## Problem description
Two lines mark the range in the entries below: the one holding "let an := leNat ((f.drop 14).take 1) % 4" and the one holding "some (saNum true c an)". Set down those two and all lines between them, exactly.

## Task inputs
-- ==== Sys2Proof/Machine/EthRx.lean ====
section
/-! DEFINITION. Reception on the Ethernet ports: MAC, MACsec, PRP, VLAN, the IP services, YCP, PTP and the classifier; links; and the rows
of the Ethernet chapter (R362-R371, R379-R383, R396). -/
namespace Sys2Proof.Machine

/-- One second of device time. -/
def oneSec : Nat := 16000000000

/-- The time since a stamp, in T64 units. -/
def State.since (s : State) (t : W64) : Nat := (s.now - t).toNat

/-! ### MAC (R364) -/

/-- The MAC group of the solicited-node address of an IPv6 address. -/
def solicitedMac (a : List Byte) : List Byte := [0x33, 0x33, 0xFF] ++ a.drop 13

/-- Destinations the MAC accepts. -/
def State.macAccepts (s : State) (d : List Byte) : Bool :=
  d == s.macBytes || d == List.replicate 6 0xFF || d == [0x33, 0x33, 0, 0, 0, 1] || (s.own6.map solicitedMac).contains d
    || d == [0x01, 0x1B, 0x19, 0, 0, 0] || d == [0x01, 0x80, 0xC2, 0, 0, 0x0E] || d == [0x01, 0x15, 0x4E, 0, 1, 0]
    || d == [0x01, 0x80, 0xC2, 0, 0, 3]

/-- Length, line and FCS checks on a frame that includes its FCS. -/
def frameGood (lineOk : Bool) (f : List Byte) : Bool :=
  lineOk && inRange 64 1600 f.length && leNat (f.drop (f.length - 4)) == crc32 (f.take (f.length - 4))

/-! ### MACsec reception (R366; tag and nonce PRESUMED from IEEE 802.1AE, log entry 6) -/

/-- The full packet number that a received one stands for. -/
def fullPn (xpn : Bool) (low pn : Nat) : Nat :=
  if xpn then (if pn < 2 ^ 31 ∧ 2 ^ 31 ≤ low % 2 ^ 32 then low / 2 ^ 32 + 1 else low / 2 ^ 32) * 2 ^ 32 + pn else pn

/-- Counts an ICV failure; more than 16 within 1 s raise source 406 (R398). -/
def icvFails (p : Nat) (s : State) : State :=
  let x := s.ethp p
  let s1 := s.incSat (B.eth p) ETH.SEC_ICV_ERR
  let y := if x.icvN = 0 ∨ oneSec ≤ s.since x.icvAt then { x with icvAt := s.now, icvN := 1 } else { x with icvN := x.icvN + 1 }
  let s2 := s1.setEthp p y
  if y.icvN = 17 then s2.raise 406 else s2

/-- The SCI of a protected frame: carried, or implied by the source address. -/
def frameSci (f : List Byte) : List Byte := if nbit (leNat ((f.drop 14).take 1)) 5 then (f.drop 20).take 8 else (f.drop 6).take 6 ++ [0, 1]

/-- The installed and enabled receive SA of a frame, by SA number. -/
def rxSa (p : Nat) (f : List Byte) (s : State) : Option Nat :=
  let x := s.ethp p
  let an := leNat ((f.drop 14).take 1) % 4
  let sci := beNat (frameSci f)
  if 2 ≤ an then none
  else match (List.range 8).find? (fun c => (x.scis.get (fun _ => 0) c).toNat == sci && (x.sa (saNum true c an)).installed && (x.sa (saNum true c an)).enabled) with
    | some c => some (saNum true c an)
    | none => none

/-- Checks and opens a protected frame with its SA. -/
def secOpen (p i : Nat) (f : List Byte) (s : State) : Option (List Byte) × State :=
  let b := B.eth p
  let x := s.ethp p
  let a := x.sa i
  let tci := leNat ((f.drop 14).take 1)
  let sl := leNat ((f.drop 15).take 1) % 64
  let hl := if nbit tci 5 then 28 else 20
  let all := f.drop hl
  let n := if 0 < sl ∧ sl < 48 then sl else all.length - 16
  let body := all.take n
  let icv := (all.drop n).take 16
  let pn := fullPn (s.xpn p) a.low (beNat ((f.drop 16).take 4))
  let nonce := secNonce (s.xpn p) a (frameSci f) pn
  let conf := nbit tci 3
  let good := if conf then gcmTag a.key nonce (f.take hl) body == icv else gcmTag a.key nonce (f.take hl ++ body) [] == icv
  if pn < a.low then (none, s.incSat b ETH.SEC_REPLAY)
  else if ¬ good then (none, icvFails p s)
  else
    let low := max a.low (pn + 1 - (s.rd (b + ETH.SEC_WIN.off)).toNat)
    (some (f.take 12 ++ (if conf then gcmCtr a.key nonce body else body)), s.setEthp p (x.setSa i { a with low := low }))

/-- What a port with MACsec passes up of a frame (R366). -/
def secReceive (p : Nat) (f : List Byte) (s : State) : Option (List Byte) × State :=
  let b := B.eth p
  let plain := s.flag b ETH.SEC_CTL_ALLOW_PLAIN || isEapol f
  if ¬ s.flag b ETH.SEC_CTL_EN then (some f, s)
  else match (if be16 f 12 = etMacsec then rxSa p f s else none) with
    | some i => secOpen p i f s
    | none => if plain then (some f, s) else (none, s.incSat b ETH.SEC_NOSA)

/-! ### PRP reception (R369, R370) -/

/-- The node table with its count; a full table loses the node that is silent longest. -/
def nodePut (x : PrpNode) (s : State) : State :=
  let rest := s.net.nodes.filter (fun n => n.mac != x.mac)
  let fresh := rest.length == s.net.nodes.length
  let full := fresh && decide (256 ≤ rest.length)
  let old := rest.foldl (fun a n => if s.since a < s.since n.last then n.last else a) s.now
  let kept := if full then (match rest.find? (fun n => n.last == old) with | some o => rest.erase o | none => rest) else rest
  let s1 := ({ s with net := { s.net with nodes := x :: kept } }).setFld B.net NET.NODES (kept.length + 1)
  if full then s1.irq 452 else s1

def State.prpNode (s : State) (mac : Nat) : PrpNode := (s.net.nodes.find? (fun n => n.mac == mac)).getD ⟨mac, [], s.now⟩

/-- The redundancy control trailer of a frame: sequence number and LAN, 0 for A. -/
def prpTrailer (f : List Byte) : Option (Nat × Nat) :=
  let n := f.length
  let w := be16 f (n - 4)
  let lan := w / 4096
  if be16 f (n - 2) = 0x88FB ∧ (lan = 0xA ∨ lan = 0xB) ∧ w % 4096 = (n - ((etherAt f).2 + 2)) % 4096 then some (be16 f (n - 6), lan - 0xA) else none

/-- The PRP layer: the frame passed up, if any. A frame of the other LAN is passed up, and its number counts for the copy of the right one
(R369). -/
def prpReceive (p : Nat) (f : List Byte) (s : State) : Option (List Byte) × State :=
  let mac := beNat ((f.drop 6).take 6)
  if ¬ s.prpOn then (some f, s)
  else if (etherAt f).1 = 0x88FB then (none, nodePut { s.prpNode mac with last := s.now } s)
  else match prpTrailer f with
    | none => (some f, s)
    | some (seq, lan) =>
      let g := f.take (f.length - 6)
      let x := s.prpNode mac
      let life := s.fld B.net NET.PRP_CTL_FORGET * 16000000
      let seen := x.seqs.any (fun q => q.1 == seq && decide (s.since q.2 < life))
      let y : PrpNode :=
        { x with seqs := if seen then x.seqs else ((seq, s.now) :: x.seqs.filter (fun q => q.1 != seq)).take 32, last := s.now }
      if lan ≠ p then (some g, (nodePut y s).incSat B.net NET.WRONG_LAN)
      else if seen then (none, (nodePut y s).incWrap B.net (if p = 0 then NET.DUP_A else NET.DUP_B))
      else (some g, nodePut y s)

/-! ### The classifier and the raw receive ring (R381) -/

/-- A page access of the raw receive ring: 4 or 8 aligned bytes write their register (R468). -/
def rawPage (a : Nat) (d : List Byte) (s : State) : State :=
  if pageAccess a d.length then (pageWrite ioWriter a (widthOf d.length) (BitVec.ofNat 64 (leNat d)) s).1 else pageRefuses a d s

def rawReceive (p : Nat) (f : List Byte) (s : State) : State :=
  let cap := 2 ^ s.fld B.net NET.RAWRX_CFG_SLOTS
  let head := s.fld B.net NET.RAWRX_HEAD % cap
  let lost (s : State) : State := (s.incSat B.net NET.RAWRX_LOST).irq 457
  if (head + 1) % cap = s.fld B.net NET.RAWRX_TAIL % cap then lost s
  else
    let slot := leBytes 4 f.length ++ leBytes 1 p ++ zeros 11 ++ f
    match s.ioWrite 18 (ringBase s NET.RAWRX_BASE_LO NET.RAWRX_BASE_HI + 2048 * head) slot rawPage with
    | (none, s1) => s1.setFld B.net NET.RAWRX_HEAD ((head + 1) % cap)
    | (some _, s1) => lost s1

/-- A frame that no service took. -/
def classify (p : Nat) (f : List Byte) (s : State) : State :=
  let e := isEapol f
  if s.net.prog.isEmpty then (if e then rawReceive p f s else s)
  else
    let inp : List (Nat × W64) := [(1, BitVec.ofNat 64 f.length), (2, BitVec.ofNat 64 p), (3, BitVec.ofNat 64 (b2n e))]
    match smGo s.net.prog (smStart inp (f.take 128) []) with
    | none => s.raise 408
    | some r => if (r.th.reg 1).getLsbD 0 then rawReceive p f s else s

/-! ### YCP in a datagram (R382, R383, R388) -/

/-- A field of a payload. -/
def bvAt (n : Nat) (l : List Byte) (o k : Nat) : BitVec n := BitVec.ofNat n (fieldAt l o k)

/-- The command a payload spells, and whether its length fits; widths that R388 leaves open are PRESUMED (log entry 45). -/
def ycpParse (cmd : Nat) (d : List Byte) : YCmd × Bool :=
  let n := d.length
  match cmd with
  | 0x01 => (.identify, n == 0)
  | 0x02 => (.openS (bvAt 8 d 0 1) (bvAt 24 d 1 3) (bvAt 128 d 4 16), n == 20)
  | 0x03 => (.closeS, n == 0)
  | 0x04 => (.ping, n == 0)
  | 0x10 => (.regRead (bvAt 64 d 0 8) (bvAt 32 d 8 4), n == 12)
  | 0x11 => (.regWrite (bvAt 64 d 0 8) (bvAt 32 d 8 4), n == 12)
  | 0x12 => (.memRead (bvAt 64 d 0 8) (bvAt 32 d 8 4), n == 12)
  | 0x13 => (.memWrite (bvAt 64 d 0 8) (d.drop 8), decide (8 < n))
  | 0x20 =>
    let k := fieldAt d 2 2
    (.qappend (bvAt 16 d 0 2) (BitVec.ofNat 16 k) ((List.range (min k 64)).map (fun i => entOfBytes ((d.drop (4 + 16 * i)).take 16))), n == 4 + 16 * k)
  | 0x30 => (.patWrite (bvAt 32 d 0 4) (d.drop 4), decide (4 < n))
  | 0x31 => (.patLoad (bvAt 32 d 0 4), n == 4)
  | 0x40 => (.modeReq (bvAt 8 d 0 1), n == 1)
  | 0x50 => (.imageBegin (bvAt 8 d 0 1) (d.drop 1), n == 257)
  | 0x51 => (.imageData (bvAt 32 d 0 4) (d.drop 4), decide (4 < n))
  | 0x52 => (.imageEnd, n == 0)
  | 0x60 => (.debugChal, n == 0)
  | 0x61 => (.debugUnlock (d.take 96) (d.drop 96), n == 192)
  | 0x62 => (.debugHalt (bvAt 8 d 0 1) (bvAt 8 d 1 1), n == 2)
  | 0x63 => (.debugResume (bvAt 8 d 0 1) (bvAt 8 d 1 1), n == 2)
  | 0x64 => (.debugStep (bvAt 8 d 0 1) (bvAt 8 d 1 1) (bvAt 8 d 2 1), n == 3)
  | 0x65 => (.debugRegRead (bvAt 8 d 0 1) (bvAt 8 d 1 1) (bvAt 8 d 2 1) (bvAt 16 d 3 2), n == 5)
  | 0x66 => (.debugRegWrite (bvAt 8 d 0 1) (bvAt 8 d 1 1) (bvAt 8 d 2 1) (bvAt 16 d 3 2) (bvAt 64 d 5 8), n == 13)
  | 0x70 => (.safe (bvAt 128 d 0 16) true, n == 16)
  | c => (.unknown c, true)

## Expected answer
  let an := leNat ((f.drop 14).take 1) % 4
  let sci := beNat (frameSci f)
  if 2 ≤ an then none
  else match (List.range 8).find? (fun c => (x.scis.get (fun _ => 0) c).toNat == sci && (x.sa (saNum true c an)).installed && (x.sa (saNum true c an)).enabled) with
    | some c => some (saNum true c an)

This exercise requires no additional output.